*** Raw data ***
-- ==== Sys2Proof/Machine/Access.lean ====
section
/-! DEFINITION. Serving one host input: a register write, a register read, a command, the reset (20_memory.md R101 to R104,
R110; 10_state.md R58 to R74). -/

namespace Sys2Proof.Machine

/-- The reason a decode error reports (30_encoding.md R145). -/
def decodeReason : DecodeError → Reason
  | .reservedOpcode => .reservedOpcode
  | .reservedField => .reservedField

/-- A write of `w` to `CMD` (30_encoding.md R140, R145; 10_state.md R57): the word is decoded and executed at once, or
fails in decoding. -/
def serveCommand (w : Word) (s : State) : Host.Outcome State Fault Refusal :=
  match decode w with
  | .error e => .next (takeDecodeFailure (opcField w) (decodeReason e) s)
  | .ok i => exec i s

/-- A configuration register takes the 32 bits written, whatever they are (10_state.md section 6). -/
def setCfg (c : CfgRegs) (s : State) : State := { s with cfg := c }

/-- `RegWrite` to a named register (20_memory.md R103); a write to a read-only one is ignored (R104). -/
def writeReg (r : Reg) (w : Word) (s : State) : Host.Outcome State Fault Refusal :=
  match r with
  | .id => .next s
  | .cmd => serveCommand w s
  | .status => .next (acknowledge w s)
  | .errinfo => .next s
  | .sdrSampleRate => .next (setCfg { s.cfg with sdrSampleRate := w } s)
  | .decCarrierFreq => .next (setCfg { s.cfg with decCarrierFreq := w } s)
  | .decLineRate => .next (setCfg { s.cfg with decLineRate := w } s)
  | .decPixelsPerLine => .next (setCfg { s.cfg with decPixelsPerLine := w } s)
  | .decAudioRate => .next (setCfg { s.cfg with decAudioRate := w } s)
  | .fltBpLow => .next (setCfg { s.cfg with fltBpLow := w } s)
  | .fltBpHigh => .next (setCfg { s.cfg with fltBpHigh := w } s)
  | .fltFirTaps => .next (setCfg { s.cfg with fltFirTaps := w } s)
  | .fltCtrl => .next s
  | .fltOrder => .next (setCfg { s.cfg with fltOrder := w } s)
  | .agcTarget => .next (setCfg { s.cfg with agcTarget := w } s)
  | .wdata => .next (writeData w s)
  | .openinfo => .next s
  | .rsel => .next { s with rsel := w.setWidth 4, rptr := 0#32 }
  | .rptr => .next { s with rptr := w }
  | .rdata => .next s
  | .rinfo => .next s
  | .rlen => .next s
  | .rrate => .next s
  | .rrows => .next s
  | .rwidth => .next s
  | .fsinfo => .next s
  | .fsrate => .next s
  | .fslow => .next s
  | .fshigh => .next s
  | .fsptr => .next { s with fsptr := w }
  | .fsdata => .next s

/-- `RegRead` of a named register (R103): the word returned and the state left. Only `RDATA` and `FSDATA` change
anything (R109). -/
def readReg (r : Reg) (s : State) : Word × State :=
  match r with
  | .id => (s.par.idValue, s)
  | .cmd => (0#32, s)
  | .status => (statusWord s, s)
  | .errinfo => (errInfoWord s, s)
  | .sdrSampleRate => (s.cfg.sdrSampleRate, s)
  | .decCarrierFreq => (s.cfg.decCarrierFreq, s)
  | .decLineRate => (s.cfg.decLineRate, s)
  | .decPixelsPerLine => (s.cfg.decPixelsPerLine, s)
  | .decAudioRate => (s.cfg.decAudioRate, s)
  | .fltBpLow => (s.cfg.fltBpLow, s)
  | .fltBpHigh => (s.cfg.fltBpHigh, s)
  | .fltFirTaps => (s.cfg.fltFirTaps, s)
  | .fltCtrl => (1#32, s)
  | .fltOrder => (s.cfg.fltOrder, s)
  | .agcTarget => (s.cfg.agcTarget, s)
  | .wdata => (0#32, s)
  | .openinfo => (openInfoWord s, s)
  | .rsel => (s.rsel.setWidth 32, s)
  | .rptr => (s.rptr, s)
  | .rdata => readData s
  | .rinfo => ((slotAt s s.rsel).infoWord, s)
  | .rlen => ((slotAt s s.rsel).lenWord, s)
  | .rrate => ((slotAt s s.rsel).rateWord, s)
  | .rrows => ((slotAt s s.rsel).rowsWord, s)
  | .rwidth => ((slotAt s s.rsel).widthWord, s)
  | .fsinfo => (filterInfoWord s.fspec, s)
  | .fsrate => (filterFieldWord s.fspec s.fspec.fs, s)
  | .fslow => (filterFieldWord s.fspec s.fspec.low, s)
  | .fshigh => (filterFieldWord s.fspec s.fspec.high, s)
  | .fsptr => (s.fsptr, s)
  | .fsdata => readCoef s

/-- The word a read returns joins the run's read-back (70_reset_and_hazards.md R336). -/
def recordRead (r : Word × State) : State := { r.2 with readBack := r.2.readBack ++ [r.1] }

/-- `RegRead(4 * ix)`: a reserved offset reads 0 (20_memory.md R104). -/
def serveRead (ix : RegIx) (s : State) : State :=
  match Reg.atIndex ix with
  | none => recordRead (0#32, s)
  | some r => recordRead (readReg r s)

/-- `RegWrite(4 * ix, w)`: a reserved offset ignores it (R104). -/
def serveWrite (ix : RegIx) (w : Word) (s : State) : Host.Outcome State Fault Refusal :=
  match Reg.atIndex ix with
  | none => .next s
  | some r => writeReg r w s

/-- The reset input (70_reset_and_hazards.md R320, R321): every piece of state at its reset value, the parameters as they
were, and a new run with an empty read-back (R336); what the host sends after the reset stays to be served (assumption
log 3). -/
def serveReset (s : State) : State := { State.resetWith s.par with pending := s.pending }

/-- One input of the host, served to completion (20_memory.md R110). -/
def serve (x : HostInput) (s : State) : Host.Outcome State Fault Refusal :=
  match x with
  | .regWrite ix w => serveWrite ix w s
  | .regRead ix => .next (serveRead ix s)
  | .reset => .next (serveReset s)

/-- The next input is taken off the list of what the host sends. -/
def setPendingInputs (xs : List HostInput) (s : State) : State := { s with pending := xs }

end Sys2Proof.Machine
end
*** End of Raw data ***
* **Exercise requirements**
In full and without changes, copy the entries above.

* **Worked solution**
-- ==== Sys2Proof/Machine/Access.lean ====
section
/-! DEFINITION. Serving one host input: a register write, a register read, a command, the reset (20_memory.md R101 to R104,
R110; 10_state.md R58 to R74). -/

namespace Sys2Proof.Machine

/-- The reason a decode error reports (30_encoding.md R145). -/
def decodeReason : DecodeError → Reason
  | .reservedOpcode => .reservedOpcode
  | .reservedField => .reservedField

/-- A write of `w` to `CMD` (30_encoding.md R140, R145; 10_state.md R57): the word is decoded and executed at once, or
fails in decoding. -/
def serveCommand (w : Word) (s : State) : Host.Outcome State Fault Refusal :=
  match decode w with
  | .error e => .next (takeDecodeFailure (opcField w) (decodeReason e) s)
  | .ok i => exec i s

/-- A configuration register takes the 32 bits written, whatever they are (10_state.md section 6). -/
def setCfg (c : CfgRegs) (s : State) : State := { s with cfg := c }

/-- `RegWrite` to a named register (20_memory.md R103); a write to a read-only one is ignored (R104). -/
def writeReg (r : Reg) (w : Word) (s : State) : Host.Outcome State Fault Refusal :=
  match r with
  | .id => .next s
  | .cmd => serveCommand w s
  | .status => .next (acknowledge w s)
  | .errinfo => .next s
  | .sdrSampleRate => .next (setCfg { s.cfg with sdrSampleRate := w } s)
  | .decCarrierFreq => .next (setCfg { s.cfg with decCarrierFreq := w } s)
  | .decLineRate => .next (setCfg { s.cfg with decLineRate := w } s)
  | .decPixelsPerLine => .next (setCfg { s.cfg with decPixelsPerLine := w } s)
  | .decAudioRate => .next (setCfg { s.cfg with decAudioRate := w } s)
  | .fltBpLow => .next (setCfg { s.cfg with fltBpLow := w } s)
  | .fltBpHigh => .next (setCfg { s.cfg with fltBpHigh := w } s)
  | .fltFirTaps => .next (setCfg { s.cfg with fltFirTaps := w } s)
  | .fltCtrl => .next s
  | .fltOrder => .next (setCfg { s.cfg with fltOrder := w } s)
  | .agcTarget => .next (setCfg { s.cfg with agcTarget := w } s)
  | .wdata => .next (writeData w s)
  | .openinfo => .next s
  | .rsel => .next { s with rsel := w.setWidth 4, rptr := 0#32 }
  | .rptr => .next { s with rptr := w }
  | .rdata => .next s
  | .rinfo => .next s
  | .rlen => .next s
  | .rrate => .next s
  | .rrows => .next s
  | .rwidth => .next s
  | .fsinfo => .next s
  | .fsrate => .next s
  | .fslow => .next s
  | .fshigh => .next s
  | .fsptr => .next { s with fsptr := w }
  | .fsdata => .next s

/-- `RegRead` of a named register (R103): the word returned and the state left. Only `RDATA` and `FSDATA` change
anything (R109). -/
def readReg (r : Reg) (s : State) : Word × State :=
  match r with
  | .id => (s.par.idValue, s)
  | .cmd => (0#32, s)
  | .status => (statusWord s, s)
  | .errinfo => (errInfoWord s, s)
  | .sdrSampleRate => (s.cfg.sdrSampleRate, s)
  | .decCarrierFreq => (s.cfg.decCarrierFreq, s)
  | .decLineRate => (s.cfg.decLineRate, s)
  | .decPixelsPerLine => (s.cfg.decPixelsPerLine, s)
  | .decAudioRate => (s.cfg.decAudioRate, s)
  | .fltBpLow => (s.cfg.fltBpLow, s)
  | .fltBpHigh => (s.cfg.fltBpHigh, s)
  | .fltFirTaps => (s.cfg.fltFirTaps, s)
  | .fltCtrl => (1#32, s)
  | .fltOrder => (s.cfg.fltOrder, s)
  | .agcTarget => (s.cfg.agcTarget, s)
  | .wdata => (0#32, s)
  | .openinfo => (openInfoWord s, s)
  | .rsel => (s.rsel.setWidth 32, s)
  | .rptr => (s.rptr, s)
  | .rdata => readData s
  | .rinfo => ((slotAt s s.rsel).infoWord, s)
  | .rlen => ((slotAt s s.rsel).lenWord, s)
  | .rrate => ((slotAt s s.rsel).rateWord, s)
  | .rrows => ((slotAt s s.rsel).rowsWord, s)
  | .rwidth => ((slotAt s s.rsel).widthWord, s)
  | .fsinfo => (filterInfoWord s.fspec, s)
  | .fsrate => (filterFieldWord s.fspec s.fspec.fs, s)
  | .fslow => (filterFieldWord s.fspec s.fspec.low, s)
  | .fshigh => (filterFieldWord s.fspec s.fspec.high, s)
  | .fsptr => (s.fsptr, s)
  | .fsdata => readCoef s

/-- The word a read returns joins the run's read-back (70_reset_and_hazards.md R336). -/
def recordRead (r : Word × State) : State := { r.2 with readBack := r.2.readBack ++ [r.1] }

/-- `RegRead(4 * ix)`: a reserved offset reads 0 (20_memory.md R104). -/
def serveRead (ix : RegIx) (s : State) : State :=
  match Reg.atIndex ix with
  | none => recordRead (0#32, s)
  | some r => recordRead (readReg r s)

/-- `RegWrite(4 * ix, w)`: a reserved offset ignores it (R104). -/
def serveWrite (ix : RegIx) (w : Word) (s : State) : Host.Outcome State Fault Refusal :=
  match Reg.atIndex ix with
  | none => .next s
  | some r => writeReg r w s

/-- The reset input (70_reset_and_hazards.md R320, R321): every piece of state at its reset value, the parameters as they
were, and a new run with an empty read-back (R336); what the host sends after the reset stays to be served (assumption
log 3). -/
def serveReset (s : State) : State := { State.resetWith s.par with pending := s.pending }

/-- One input of the host, served to completion (20_memory.md R110). -/
def serve (x : HostInput) (s : State) : Host.Outcome State Fault Refusal :=
  match x with
  | .regWrite ix w => serveWrite ix w s
  | .regRead ix => .next (serveRead ix s)
  | .reset => .next (serveReset s)

/-- The next input is taken off the list of what the host sends. -/
def setPendingInputs (xs : List HostInput) (s : State) : State := { s with pending := xs }

end Sys2Proof.Machine
end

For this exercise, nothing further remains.